--- Task goal ---
Go over the lines below, and when one contains the word "stores", copy it.

** Material shown follows **

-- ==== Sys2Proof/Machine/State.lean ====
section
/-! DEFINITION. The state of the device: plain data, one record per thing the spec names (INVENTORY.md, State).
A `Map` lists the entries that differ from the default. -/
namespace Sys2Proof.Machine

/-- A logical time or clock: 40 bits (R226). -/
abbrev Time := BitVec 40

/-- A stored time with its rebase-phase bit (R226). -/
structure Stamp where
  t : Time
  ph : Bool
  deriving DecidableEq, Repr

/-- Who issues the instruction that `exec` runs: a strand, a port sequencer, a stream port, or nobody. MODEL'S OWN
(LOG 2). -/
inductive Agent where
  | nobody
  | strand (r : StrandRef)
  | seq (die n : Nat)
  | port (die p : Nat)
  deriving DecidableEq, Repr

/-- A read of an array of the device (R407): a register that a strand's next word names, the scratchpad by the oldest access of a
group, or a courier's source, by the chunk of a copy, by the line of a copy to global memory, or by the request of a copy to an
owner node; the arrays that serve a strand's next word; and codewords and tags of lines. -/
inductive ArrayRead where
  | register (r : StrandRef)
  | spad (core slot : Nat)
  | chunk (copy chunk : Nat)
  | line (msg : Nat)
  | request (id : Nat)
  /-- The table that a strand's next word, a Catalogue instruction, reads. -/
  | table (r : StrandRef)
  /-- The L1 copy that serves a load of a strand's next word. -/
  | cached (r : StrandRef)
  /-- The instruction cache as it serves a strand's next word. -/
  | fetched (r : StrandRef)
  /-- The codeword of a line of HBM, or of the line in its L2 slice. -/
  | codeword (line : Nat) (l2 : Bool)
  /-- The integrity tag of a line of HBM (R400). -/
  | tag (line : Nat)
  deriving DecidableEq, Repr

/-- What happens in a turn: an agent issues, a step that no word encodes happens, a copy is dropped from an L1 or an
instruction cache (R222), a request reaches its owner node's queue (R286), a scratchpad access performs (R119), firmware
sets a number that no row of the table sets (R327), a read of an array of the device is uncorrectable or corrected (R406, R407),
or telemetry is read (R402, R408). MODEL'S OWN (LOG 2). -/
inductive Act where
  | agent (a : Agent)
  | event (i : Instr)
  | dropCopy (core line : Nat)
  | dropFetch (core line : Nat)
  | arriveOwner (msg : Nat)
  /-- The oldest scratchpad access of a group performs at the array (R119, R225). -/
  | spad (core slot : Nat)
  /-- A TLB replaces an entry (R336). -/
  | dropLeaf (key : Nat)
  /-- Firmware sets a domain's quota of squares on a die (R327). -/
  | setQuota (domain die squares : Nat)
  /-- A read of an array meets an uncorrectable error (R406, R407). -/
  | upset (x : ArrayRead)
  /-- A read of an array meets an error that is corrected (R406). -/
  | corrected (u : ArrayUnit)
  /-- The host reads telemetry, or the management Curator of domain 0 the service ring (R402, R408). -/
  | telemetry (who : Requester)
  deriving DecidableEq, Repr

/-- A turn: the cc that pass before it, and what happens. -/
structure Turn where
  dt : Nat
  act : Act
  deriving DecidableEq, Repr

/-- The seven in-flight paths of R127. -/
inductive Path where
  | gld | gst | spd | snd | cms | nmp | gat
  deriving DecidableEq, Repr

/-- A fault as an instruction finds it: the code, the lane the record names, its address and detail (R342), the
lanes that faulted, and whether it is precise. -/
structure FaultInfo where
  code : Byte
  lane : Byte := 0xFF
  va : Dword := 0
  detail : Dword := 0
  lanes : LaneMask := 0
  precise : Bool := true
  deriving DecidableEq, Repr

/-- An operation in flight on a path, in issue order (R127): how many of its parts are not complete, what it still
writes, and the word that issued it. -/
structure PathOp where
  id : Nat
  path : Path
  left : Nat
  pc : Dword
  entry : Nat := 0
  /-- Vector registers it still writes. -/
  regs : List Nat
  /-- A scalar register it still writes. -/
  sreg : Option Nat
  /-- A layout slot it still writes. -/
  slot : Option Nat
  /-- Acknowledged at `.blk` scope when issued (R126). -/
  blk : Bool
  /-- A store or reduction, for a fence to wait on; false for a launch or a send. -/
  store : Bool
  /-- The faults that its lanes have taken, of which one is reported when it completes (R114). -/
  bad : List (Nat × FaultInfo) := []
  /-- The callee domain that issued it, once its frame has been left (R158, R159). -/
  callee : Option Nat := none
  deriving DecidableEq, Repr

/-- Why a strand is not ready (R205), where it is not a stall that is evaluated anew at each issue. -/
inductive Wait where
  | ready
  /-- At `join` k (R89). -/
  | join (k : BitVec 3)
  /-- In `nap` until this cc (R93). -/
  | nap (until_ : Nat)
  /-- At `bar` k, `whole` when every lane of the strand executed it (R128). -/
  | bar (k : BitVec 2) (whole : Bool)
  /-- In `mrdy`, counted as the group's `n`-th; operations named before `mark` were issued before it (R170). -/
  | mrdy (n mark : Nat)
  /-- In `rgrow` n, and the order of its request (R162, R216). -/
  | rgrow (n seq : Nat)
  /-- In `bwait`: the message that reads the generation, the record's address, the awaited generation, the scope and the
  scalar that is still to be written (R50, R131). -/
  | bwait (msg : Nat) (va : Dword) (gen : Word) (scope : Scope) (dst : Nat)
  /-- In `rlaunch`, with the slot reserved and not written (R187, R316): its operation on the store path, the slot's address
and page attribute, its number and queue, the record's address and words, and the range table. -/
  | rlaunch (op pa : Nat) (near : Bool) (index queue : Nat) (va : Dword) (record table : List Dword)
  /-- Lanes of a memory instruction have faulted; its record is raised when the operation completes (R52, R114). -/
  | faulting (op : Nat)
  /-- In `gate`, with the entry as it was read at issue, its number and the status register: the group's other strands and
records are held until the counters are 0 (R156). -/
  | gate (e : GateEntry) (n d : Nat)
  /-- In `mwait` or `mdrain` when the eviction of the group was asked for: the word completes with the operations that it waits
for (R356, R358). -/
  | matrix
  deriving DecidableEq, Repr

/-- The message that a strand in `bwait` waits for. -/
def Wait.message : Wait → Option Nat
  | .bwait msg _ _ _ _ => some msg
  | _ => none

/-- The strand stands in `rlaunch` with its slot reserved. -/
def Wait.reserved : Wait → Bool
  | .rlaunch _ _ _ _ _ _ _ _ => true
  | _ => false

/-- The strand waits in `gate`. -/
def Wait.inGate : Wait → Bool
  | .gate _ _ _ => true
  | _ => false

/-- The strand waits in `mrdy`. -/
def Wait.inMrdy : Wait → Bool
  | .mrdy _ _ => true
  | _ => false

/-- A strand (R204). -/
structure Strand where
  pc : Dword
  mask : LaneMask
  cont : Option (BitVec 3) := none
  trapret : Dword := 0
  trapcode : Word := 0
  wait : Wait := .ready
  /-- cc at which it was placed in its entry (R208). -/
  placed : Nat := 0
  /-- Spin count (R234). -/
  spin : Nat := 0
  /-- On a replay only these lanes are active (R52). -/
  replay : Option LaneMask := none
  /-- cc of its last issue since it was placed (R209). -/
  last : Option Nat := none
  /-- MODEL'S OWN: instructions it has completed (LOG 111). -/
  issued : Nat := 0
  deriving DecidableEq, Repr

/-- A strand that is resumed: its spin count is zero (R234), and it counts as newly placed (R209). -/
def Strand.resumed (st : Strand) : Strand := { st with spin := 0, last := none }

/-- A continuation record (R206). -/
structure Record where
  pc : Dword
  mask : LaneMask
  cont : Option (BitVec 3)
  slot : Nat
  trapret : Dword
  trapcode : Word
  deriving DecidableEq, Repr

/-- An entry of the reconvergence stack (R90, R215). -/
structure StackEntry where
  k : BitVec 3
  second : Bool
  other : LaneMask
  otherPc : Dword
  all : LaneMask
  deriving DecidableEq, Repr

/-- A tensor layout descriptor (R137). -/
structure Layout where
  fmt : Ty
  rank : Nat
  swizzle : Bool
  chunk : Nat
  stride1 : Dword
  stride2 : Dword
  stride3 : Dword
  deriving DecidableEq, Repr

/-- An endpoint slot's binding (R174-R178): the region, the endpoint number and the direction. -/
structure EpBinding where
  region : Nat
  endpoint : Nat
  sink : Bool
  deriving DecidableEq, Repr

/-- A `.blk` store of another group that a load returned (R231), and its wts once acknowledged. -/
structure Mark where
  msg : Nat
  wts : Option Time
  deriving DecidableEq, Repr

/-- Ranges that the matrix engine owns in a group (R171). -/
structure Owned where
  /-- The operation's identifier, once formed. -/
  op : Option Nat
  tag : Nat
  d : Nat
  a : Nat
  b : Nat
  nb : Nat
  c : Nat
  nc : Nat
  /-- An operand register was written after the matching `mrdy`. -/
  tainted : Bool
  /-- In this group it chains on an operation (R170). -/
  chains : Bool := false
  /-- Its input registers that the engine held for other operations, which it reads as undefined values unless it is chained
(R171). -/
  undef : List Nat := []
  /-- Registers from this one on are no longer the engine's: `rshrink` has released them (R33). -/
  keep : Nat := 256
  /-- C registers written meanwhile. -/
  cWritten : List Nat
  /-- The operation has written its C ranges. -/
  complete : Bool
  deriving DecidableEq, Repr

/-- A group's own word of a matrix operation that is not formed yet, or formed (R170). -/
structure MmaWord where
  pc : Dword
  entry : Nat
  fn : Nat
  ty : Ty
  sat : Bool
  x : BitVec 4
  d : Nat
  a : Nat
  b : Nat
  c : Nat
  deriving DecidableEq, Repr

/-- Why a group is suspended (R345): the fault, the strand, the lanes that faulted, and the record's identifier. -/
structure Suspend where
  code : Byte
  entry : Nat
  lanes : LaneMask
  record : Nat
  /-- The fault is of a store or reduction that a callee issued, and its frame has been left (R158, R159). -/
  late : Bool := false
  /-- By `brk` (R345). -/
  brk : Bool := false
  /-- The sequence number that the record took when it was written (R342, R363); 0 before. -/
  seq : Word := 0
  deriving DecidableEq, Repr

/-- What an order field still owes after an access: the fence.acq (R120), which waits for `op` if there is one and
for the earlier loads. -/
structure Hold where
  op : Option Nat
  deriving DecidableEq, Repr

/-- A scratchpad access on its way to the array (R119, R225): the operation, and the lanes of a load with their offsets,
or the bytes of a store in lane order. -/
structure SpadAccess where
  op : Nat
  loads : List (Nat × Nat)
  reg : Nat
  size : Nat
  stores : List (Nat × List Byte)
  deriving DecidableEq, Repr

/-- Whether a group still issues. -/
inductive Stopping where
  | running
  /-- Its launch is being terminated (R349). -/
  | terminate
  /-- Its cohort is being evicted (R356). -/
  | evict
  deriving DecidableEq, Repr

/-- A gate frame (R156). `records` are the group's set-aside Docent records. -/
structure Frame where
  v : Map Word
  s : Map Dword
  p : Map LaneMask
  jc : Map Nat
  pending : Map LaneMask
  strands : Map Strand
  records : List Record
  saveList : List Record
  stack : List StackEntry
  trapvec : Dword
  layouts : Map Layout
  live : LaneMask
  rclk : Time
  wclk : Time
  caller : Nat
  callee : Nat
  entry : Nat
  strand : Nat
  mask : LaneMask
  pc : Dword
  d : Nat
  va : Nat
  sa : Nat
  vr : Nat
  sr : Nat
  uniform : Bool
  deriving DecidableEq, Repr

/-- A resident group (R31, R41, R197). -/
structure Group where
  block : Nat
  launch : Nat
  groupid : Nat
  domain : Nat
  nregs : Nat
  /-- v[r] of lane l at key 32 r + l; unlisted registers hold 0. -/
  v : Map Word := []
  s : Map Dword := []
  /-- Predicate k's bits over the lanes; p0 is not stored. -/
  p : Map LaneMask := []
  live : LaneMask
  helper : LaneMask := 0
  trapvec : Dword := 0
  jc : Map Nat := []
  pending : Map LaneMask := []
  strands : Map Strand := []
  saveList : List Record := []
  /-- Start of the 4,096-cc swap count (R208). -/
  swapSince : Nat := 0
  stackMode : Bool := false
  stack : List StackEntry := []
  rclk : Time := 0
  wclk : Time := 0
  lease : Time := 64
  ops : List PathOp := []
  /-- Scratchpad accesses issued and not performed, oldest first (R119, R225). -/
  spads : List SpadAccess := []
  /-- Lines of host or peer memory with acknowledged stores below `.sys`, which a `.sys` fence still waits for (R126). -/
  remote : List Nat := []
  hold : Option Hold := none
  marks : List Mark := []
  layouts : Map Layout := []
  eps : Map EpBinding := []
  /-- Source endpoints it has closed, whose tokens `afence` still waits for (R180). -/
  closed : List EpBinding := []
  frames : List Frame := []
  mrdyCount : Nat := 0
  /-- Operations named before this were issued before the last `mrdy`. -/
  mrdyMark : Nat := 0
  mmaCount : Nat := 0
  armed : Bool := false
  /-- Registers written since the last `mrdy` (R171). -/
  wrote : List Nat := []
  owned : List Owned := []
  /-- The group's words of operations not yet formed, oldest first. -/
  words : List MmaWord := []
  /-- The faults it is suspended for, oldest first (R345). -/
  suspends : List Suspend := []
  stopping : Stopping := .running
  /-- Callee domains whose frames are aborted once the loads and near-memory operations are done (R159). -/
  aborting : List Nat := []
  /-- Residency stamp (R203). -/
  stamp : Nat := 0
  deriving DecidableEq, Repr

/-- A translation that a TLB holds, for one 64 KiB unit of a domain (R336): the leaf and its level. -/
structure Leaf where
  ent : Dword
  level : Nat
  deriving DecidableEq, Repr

** End of Material shown **

--- Output for this task ---
  stores : List (Nat × List Byte)
  /-- Lines of host or peer memory with acknowledged stores below `.sys`, which a `.sys` fence still waits for (R126). -/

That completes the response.